▶ _Work request_: Somewhere below are a line with "let field := s.partField w.part" and a later line with "if e == eNotPresent then". Output exactly those lines and all lines between them.

▶ _Stored items_:
· · · · ·

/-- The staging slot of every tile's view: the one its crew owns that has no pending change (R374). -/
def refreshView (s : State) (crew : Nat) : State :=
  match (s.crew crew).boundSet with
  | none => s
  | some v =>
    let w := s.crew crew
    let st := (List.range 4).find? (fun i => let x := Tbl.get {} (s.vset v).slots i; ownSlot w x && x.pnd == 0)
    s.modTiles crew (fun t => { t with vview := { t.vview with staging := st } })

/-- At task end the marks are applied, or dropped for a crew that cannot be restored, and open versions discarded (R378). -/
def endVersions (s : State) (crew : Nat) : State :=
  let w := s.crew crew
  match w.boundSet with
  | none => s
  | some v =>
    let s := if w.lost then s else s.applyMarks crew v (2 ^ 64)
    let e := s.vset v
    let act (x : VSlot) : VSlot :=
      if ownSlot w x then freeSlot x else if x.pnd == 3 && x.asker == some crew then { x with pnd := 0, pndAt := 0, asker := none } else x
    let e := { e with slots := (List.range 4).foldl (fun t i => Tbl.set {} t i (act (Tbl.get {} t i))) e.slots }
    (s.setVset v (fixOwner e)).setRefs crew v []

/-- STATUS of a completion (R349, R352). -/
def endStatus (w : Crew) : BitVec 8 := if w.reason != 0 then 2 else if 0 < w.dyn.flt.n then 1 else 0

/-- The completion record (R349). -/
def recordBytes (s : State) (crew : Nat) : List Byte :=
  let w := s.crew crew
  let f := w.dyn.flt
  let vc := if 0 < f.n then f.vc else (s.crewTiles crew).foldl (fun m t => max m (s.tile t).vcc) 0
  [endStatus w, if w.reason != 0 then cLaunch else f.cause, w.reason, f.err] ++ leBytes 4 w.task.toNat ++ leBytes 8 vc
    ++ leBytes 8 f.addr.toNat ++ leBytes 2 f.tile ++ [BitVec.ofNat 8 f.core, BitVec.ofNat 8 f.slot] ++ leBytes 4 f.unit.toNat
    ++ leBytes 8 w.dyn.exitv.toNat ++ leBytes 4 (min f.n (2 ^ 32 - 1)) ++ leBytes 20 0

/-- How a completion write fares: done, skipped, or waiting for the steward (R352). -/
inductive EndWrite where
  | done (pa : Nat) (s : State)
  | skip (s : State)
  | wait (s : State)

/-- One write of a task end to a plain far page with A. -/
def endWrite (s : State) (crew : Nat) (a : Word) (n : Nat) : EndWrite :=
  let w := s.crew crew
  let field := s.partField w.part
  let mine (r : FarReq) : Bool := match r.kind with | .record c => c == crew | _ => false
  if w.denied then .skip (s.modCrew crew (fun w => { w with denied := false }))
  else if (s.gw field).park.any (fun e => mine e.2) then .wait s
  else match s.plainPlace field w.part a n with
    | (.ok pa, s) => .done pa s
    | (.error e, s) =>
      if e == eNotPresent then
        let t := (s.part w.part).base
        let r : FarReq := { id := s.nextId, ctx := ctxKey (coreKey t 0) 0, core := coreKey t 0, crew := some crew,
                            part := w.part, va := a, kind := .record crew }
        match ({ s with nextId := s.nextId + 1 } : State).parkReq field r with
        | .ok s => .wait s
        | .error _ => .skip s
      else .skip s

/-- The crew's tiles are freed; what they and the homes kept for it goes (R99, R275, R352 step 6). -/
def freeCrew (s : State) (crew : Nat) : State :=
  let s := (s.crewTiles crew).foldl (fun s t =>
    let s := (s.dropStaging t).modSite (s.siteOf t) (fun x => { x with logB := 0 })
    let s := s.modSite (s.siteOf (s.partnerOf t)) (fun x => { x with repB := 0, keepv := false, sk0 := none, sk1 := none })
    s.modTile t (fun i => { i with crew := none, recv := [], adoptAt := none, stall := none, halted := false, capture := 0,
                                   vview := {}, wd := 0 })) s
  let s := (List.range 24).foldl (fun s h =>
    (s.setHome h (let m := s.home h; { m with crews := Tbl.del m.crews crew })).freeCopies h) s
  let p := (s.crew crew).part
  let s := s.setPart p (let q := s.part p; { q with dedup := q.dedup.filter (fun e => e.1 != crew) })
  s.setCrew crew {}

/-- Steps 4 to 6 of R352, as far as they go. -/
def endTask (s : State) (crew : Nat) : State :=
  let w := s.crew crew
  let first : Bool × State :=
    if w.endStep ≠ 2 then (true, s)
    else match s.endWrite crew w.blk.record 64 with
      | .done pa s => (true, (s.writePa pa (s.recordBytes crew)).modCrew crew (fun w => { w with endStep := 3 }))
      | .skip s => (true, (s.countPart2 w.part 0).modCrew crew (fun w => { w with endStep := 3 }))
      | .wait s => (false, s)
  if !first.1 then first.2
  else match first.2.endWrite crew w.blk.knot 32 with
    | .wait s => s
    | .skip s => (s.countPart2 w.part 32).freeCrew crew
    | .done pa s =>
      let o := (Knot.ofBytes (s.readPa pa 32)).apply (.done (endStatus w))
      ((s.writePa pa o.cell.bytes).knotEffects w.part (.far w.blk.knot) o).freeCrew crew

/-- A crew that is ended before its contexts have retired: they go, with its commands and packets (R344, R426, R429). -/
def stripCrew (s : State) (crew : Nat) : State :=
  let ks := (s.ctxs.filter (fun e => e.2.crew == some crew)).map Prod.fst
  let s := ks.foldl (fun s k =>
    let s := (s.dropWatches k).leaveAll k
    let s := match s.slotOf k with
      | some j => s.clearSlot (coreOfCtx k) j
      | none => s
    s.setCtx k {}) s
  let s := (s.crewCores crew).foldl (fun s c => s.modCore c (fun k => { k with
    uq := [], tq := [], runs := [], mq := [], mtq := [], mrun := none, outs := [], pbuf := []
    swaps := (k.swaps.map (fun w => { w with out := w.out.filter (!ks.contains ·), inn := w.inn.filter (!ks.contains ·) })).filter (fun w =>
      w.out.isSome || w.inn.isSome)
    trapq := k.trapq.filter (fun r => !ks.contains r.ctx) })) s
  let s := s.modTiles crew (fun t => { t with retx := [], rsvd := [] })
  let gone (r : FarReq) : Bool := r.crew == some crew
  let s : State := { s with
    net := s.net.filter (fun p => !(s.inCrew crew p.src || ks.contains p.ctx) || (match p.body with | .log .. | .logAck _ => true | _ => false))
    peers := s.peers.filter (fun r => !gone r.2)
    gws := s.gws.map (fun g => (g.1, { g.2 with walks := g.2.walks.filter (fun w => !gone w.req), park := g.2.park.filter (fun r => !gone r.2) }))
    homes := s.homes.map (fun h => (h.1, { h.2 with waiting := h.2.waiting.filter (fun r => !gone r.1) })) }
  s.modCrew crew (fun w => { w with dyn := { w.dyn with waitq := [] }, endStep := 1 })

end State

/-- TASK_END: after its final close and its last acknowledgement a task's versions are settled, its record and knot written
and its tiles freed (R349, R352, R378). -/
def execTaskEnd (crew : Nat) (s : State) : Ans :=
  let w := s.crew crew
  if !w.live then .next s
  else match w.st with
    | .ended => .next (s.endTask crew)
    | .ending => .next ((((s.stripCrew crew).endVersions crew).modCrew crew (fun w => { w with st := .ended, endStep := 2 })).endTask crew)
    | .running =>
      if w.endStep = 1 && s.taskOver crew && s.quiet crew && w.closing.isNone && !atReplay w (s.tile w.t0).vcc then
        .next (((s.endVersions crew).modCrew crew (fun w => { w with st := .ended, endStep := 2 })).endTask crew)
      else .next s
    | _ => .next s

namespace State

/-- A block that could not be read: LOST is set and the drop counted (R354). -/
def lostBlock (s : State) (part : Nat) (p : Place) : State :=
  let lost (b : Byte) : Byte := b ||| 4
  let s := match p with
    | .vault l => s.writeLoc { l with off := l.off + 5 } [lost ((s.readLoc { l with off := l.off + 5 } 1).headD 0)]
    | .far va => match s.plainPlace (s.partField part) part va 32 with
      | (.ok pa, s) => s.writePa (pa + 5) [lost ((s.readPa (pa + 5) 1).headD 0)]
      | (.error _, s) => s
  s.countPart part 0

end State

· · · · ·

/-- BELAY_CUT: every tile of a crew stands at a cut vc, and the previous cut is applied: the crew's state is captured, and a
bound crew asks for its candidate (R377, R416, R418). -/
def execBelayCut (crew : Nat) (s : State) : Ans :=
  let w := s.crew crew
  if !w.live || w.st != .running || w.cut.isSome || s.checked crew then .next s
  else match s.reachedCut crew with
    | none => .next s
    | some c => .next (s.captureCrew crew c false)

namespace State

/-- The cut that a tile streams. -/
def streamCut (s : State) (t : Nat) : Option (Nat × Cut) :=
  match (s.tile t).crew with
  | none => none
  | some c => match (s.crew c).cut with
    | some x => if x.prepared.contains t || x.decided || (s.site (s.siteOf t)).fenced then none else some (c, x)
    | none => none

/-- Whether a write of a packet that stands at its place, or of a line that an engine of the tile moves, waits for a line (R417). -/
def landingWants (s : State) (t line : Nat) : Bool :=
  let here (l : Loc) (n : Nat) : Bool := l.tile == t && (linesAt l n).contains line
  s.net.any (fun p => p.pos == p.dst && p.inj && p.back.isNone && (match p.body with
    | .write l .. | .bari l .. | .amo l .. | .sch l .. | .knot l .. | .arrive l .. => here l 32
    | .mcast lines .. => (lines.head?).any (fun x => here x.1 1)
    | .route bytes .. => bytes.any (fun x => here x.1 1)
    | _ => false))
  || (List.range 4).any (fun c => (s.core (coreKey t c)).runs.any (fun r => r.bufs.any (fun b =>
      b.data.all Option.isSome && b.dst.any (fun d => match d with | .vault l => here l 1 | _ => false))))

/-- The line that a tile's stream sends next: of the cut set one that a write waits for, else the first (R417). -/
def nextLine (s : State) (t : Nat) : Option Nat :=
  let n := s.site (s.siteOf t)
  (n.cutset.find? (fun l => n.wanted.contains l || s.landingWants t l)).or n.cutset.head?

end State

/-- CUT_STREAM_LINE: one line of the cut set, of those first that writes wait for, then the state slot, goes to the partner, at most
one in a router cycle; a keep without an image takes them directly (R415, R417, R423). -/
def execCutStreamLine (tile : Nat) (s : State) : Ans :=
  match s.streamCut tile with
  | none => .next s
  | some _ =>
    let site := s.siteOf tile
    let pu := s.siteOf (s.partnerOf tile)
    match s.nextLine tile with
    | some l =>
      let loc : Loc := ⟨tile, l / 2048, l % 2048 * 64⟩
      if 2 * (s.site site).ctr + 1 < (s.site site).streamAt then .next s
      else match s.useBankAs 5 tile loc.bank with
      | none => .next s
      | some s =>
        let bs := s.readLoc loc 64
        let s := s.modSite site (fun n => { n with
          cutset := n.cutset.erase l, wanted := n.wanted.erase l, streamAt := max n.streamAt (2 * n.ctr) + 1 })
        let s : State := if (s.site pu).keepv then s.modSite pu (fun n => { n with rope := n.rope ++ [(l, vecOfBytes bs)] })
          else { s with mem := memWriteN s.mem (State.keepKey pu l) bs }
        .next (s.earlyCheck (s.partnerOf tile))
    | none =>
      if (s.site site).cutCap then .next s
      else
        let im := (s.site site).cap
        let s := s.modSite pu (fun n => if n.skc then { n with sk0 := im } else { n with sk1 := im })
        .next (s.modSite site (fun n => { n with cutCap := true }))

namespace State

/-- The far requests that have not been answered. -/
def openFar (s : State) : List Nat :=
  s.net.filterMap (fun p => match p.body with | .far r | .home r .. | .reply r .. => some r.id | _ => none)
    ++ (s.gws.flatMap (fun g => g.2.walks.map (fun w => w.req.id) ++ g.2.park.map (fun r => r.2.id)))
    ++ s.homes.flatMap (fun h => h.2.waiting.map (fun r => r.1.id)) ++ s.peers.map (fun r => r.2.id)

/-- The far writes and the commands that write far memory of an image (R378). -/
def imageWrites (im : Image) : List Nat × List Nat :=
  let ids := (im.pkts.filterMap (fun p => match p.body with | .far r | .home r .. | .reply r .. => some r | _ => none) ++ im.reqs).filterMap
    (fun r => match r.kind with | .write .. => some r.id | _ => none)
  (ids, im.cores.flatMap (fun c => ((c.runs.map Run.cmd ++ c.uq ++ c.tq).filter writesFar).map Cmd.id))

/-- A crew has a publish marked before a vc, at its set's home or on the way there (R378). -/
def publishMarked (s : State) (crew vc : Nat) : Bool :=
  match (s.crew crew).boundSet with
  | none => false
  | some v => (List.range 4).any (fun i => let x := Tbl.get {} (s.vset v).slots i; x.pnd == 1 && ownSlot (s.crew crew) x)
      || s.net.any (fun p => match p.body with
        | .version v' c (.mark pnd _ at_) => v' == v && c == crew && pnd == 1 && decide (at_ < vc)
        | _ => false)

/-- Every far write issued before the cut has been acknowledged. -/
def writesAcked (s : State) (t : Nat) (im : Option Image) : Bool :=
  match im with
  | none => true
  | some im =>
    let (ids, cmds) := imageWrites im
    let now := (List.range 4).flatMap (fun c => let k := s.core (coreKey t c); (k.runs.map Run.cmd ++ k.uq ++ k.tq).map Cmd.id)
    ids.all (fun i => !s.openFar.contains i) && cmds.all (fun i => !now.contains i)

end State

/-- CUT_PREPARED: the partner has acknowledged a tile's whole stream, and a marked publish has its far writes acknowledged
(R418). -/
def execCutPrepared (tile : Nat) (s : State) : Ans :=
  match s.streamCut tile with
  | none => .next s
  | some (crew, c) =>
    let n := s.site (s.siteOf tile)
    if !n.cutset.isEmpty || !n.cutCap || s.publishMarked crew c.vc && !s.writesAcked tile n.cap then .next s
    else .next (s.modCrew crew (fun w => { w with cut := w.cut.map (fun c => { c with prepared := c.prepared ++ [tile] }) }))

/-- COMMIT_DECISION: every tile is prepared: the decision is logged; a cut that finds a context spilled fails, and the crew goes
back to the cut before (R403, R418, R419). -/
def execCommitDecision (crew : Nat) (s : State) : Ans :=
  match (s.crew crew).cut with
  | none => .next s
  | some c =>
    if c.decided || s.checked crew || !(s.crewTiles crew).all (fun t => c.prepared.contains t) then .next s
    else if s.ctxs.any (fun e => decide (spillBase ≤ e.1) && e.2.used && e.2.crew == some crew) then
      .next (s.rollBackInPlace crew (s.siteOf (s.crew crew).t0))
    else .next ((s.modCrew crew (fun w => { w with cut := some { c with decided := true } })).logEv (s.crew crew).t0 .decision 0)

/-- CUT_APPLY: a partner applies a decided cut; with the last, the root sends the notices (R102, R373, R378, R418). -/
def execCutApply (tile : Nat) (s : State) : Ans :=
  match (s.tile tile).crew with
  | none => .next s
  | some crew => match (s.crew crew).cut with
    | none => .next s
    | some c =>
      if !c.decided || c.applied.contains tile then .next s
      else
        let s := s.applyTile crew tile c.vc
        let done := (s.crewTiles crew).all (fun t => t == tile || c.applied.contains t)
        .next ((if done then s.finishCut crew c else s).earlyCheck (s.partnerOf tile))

· · · · ·

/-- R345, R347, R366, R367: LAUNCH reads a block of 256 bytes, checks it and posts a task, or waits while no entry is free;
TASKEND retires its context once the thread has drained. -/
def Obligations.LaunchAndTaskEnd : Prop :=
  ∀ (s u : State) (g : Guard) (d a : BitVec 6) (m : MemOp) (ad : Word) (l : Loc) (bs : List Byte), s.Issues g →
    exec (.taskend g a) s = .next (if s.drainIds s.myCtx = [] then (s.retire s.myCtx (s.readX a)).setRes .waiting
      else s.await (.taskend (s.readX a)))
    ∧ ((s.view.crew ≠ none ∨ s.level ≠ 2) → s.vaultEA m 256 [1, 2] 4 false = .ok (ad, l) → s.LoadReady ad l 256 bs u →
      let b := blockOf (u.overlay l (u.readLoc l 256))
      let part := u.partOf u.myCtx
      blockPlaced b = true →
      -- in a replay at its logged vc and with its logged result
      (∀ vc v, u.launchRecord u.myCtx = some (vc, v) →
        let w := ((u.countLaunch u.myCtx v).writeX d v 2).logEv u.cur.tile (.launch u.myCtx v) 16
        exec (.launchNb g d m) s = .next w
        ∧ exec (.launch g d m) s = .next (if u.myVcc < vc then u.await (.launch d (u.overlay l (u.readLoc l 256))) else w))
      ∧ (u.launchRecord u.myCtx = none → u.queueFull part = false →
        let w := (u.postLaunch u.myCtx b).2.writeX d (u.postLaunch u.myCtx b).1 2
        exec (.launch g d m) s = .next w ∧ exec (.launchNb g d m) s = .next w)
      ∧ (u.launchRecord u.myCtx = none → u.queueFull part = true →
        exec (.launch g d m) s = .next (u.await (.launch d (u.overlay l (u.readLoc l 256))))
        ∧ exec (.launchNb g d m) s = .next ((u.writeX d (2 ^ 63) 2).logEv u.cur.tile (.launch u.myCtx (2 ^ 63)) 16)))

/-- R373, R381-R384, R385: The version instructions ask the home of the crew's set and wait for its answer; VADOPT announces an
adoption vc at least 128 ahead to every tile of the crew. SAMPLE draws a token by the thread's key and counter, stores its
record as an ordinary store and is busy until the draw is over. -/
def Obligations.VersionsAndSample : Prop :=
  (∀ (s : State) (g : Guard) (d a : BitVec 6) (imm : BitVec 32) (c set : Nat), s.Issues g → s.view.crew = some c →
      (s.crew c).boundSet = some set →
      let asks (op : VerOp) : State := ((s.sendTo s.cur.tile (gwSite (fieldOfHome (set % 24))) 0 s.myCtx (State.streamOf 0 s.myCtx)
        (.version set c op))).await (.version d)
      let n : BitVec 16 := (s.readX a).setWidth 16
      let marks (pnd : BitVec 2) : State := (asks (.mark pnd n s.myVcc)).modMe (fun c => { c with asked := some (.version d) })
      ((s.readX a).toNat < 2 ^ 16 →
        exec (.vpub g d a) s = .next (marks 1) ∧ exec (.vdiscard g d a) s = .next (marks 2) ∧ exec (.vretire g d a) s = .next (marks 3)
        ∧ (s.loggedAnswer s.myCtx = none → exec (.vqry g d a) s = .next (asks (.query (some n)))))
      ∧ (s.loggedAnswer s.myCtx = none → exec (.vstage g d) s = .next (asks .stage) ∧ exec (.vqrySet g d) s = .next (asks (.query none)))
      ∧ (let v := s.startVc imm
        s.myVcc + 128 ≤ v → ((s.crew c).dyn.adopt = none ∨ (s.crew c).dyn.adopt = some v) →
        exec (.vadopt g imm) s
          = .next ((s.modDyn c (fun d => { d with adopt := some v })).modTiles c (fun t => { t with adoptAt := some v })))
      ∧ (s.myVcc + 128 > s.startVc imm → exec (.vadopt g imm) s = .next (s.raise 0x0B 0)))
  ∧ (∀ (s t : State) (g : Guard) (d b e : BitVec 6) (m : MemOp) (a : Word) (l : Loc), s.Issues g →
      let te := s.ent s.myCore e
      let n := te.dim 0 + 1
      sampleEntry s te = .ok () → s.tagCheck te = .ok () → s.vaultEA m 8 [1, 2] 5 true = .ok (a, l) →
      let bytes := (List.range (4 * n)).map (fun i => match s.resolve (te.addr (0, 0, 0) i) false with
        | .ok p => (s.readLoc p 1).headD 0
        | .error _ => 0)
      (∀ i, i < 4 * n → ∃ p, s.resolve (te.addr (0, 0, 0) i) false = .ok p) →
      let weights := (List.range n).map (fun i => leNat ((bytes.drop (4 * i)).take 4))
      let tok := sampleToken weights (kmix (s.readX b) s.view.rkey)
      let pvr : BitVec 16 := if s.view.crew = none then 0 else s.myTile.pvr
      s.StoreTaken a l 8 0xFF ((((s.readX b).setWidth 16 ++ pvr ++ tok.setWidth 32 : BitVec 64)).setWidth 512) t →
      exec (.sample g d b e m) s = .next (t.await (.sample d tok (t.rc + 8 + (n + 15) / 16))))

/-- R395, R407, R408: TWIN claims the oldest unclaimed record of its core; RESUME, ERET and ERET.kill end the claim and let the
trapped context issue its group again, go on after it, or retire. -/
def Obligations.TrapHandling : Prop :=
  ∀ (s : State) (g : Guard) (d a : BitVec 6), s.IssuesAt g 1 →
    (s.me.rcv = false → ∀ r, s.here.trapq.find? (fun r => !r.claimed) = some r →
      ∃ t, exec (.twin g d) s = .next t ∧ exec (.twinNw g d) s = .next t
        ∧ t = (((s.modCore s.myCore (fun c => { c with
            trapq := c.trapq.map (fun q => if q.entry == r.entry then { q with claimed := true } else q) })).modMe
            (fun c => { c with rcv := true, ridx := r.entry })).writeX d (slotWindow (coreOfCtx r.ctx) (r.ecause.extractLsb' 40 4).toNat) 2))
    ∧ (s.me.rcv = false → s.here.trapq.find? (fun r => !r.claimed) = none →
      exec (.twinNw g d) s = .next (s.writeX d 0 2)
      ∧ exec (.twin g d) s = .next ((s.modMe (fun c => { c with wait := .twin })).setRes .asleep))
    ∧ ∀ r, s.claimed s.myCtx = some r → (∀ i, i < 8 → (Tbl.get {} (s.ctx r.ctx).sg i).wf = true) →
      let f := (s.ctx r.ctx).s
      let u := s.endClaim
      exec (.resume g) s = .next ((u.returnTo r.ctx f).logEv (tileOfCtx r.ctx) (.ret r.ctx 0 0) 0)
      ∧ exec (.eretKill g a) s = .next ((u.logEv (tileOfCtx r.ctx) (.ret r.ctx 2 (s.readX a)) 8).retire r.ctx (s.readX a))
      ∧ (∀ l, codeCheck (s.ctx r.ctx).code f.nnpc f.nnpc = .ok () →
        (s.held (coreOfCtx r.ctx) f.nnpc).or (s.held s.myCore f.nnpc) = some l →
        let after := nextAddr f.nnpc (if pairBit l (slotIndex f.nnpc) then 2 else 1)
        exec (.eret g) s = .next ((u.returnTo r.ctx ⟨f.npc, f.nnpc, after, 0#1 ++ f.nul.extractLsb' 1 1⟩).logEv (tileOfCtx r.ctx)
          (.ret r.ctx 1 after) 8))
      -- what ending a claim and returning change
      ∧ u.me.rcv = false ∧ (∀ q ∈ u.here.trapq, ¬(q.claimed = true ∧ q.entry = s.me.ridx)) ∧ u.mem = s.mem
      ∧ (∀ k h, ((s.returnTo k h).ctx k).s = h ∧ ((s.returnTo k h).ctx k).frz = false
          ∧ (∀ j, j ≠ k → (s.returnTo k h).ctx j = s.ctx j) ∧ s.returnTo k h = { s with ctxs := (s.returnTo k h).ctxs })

· · · · ·

▶ _Response_:
  let field := s.partField w.part
  let mine (r : FarReq) : Bool := match r.kind with | .record c => c == crew | _ => false
  if w.denied then .skip (s.modCrew crew (fun w => { w with denied := false }))
  else if (s.gw field).park.any (fun e => mine e.2) then .wait s
  else match s.plainPlace field w.part a n with
    | (.ok pa, s) => .done pa s
    | (.error e, s) =>
      if e == eNotPresent then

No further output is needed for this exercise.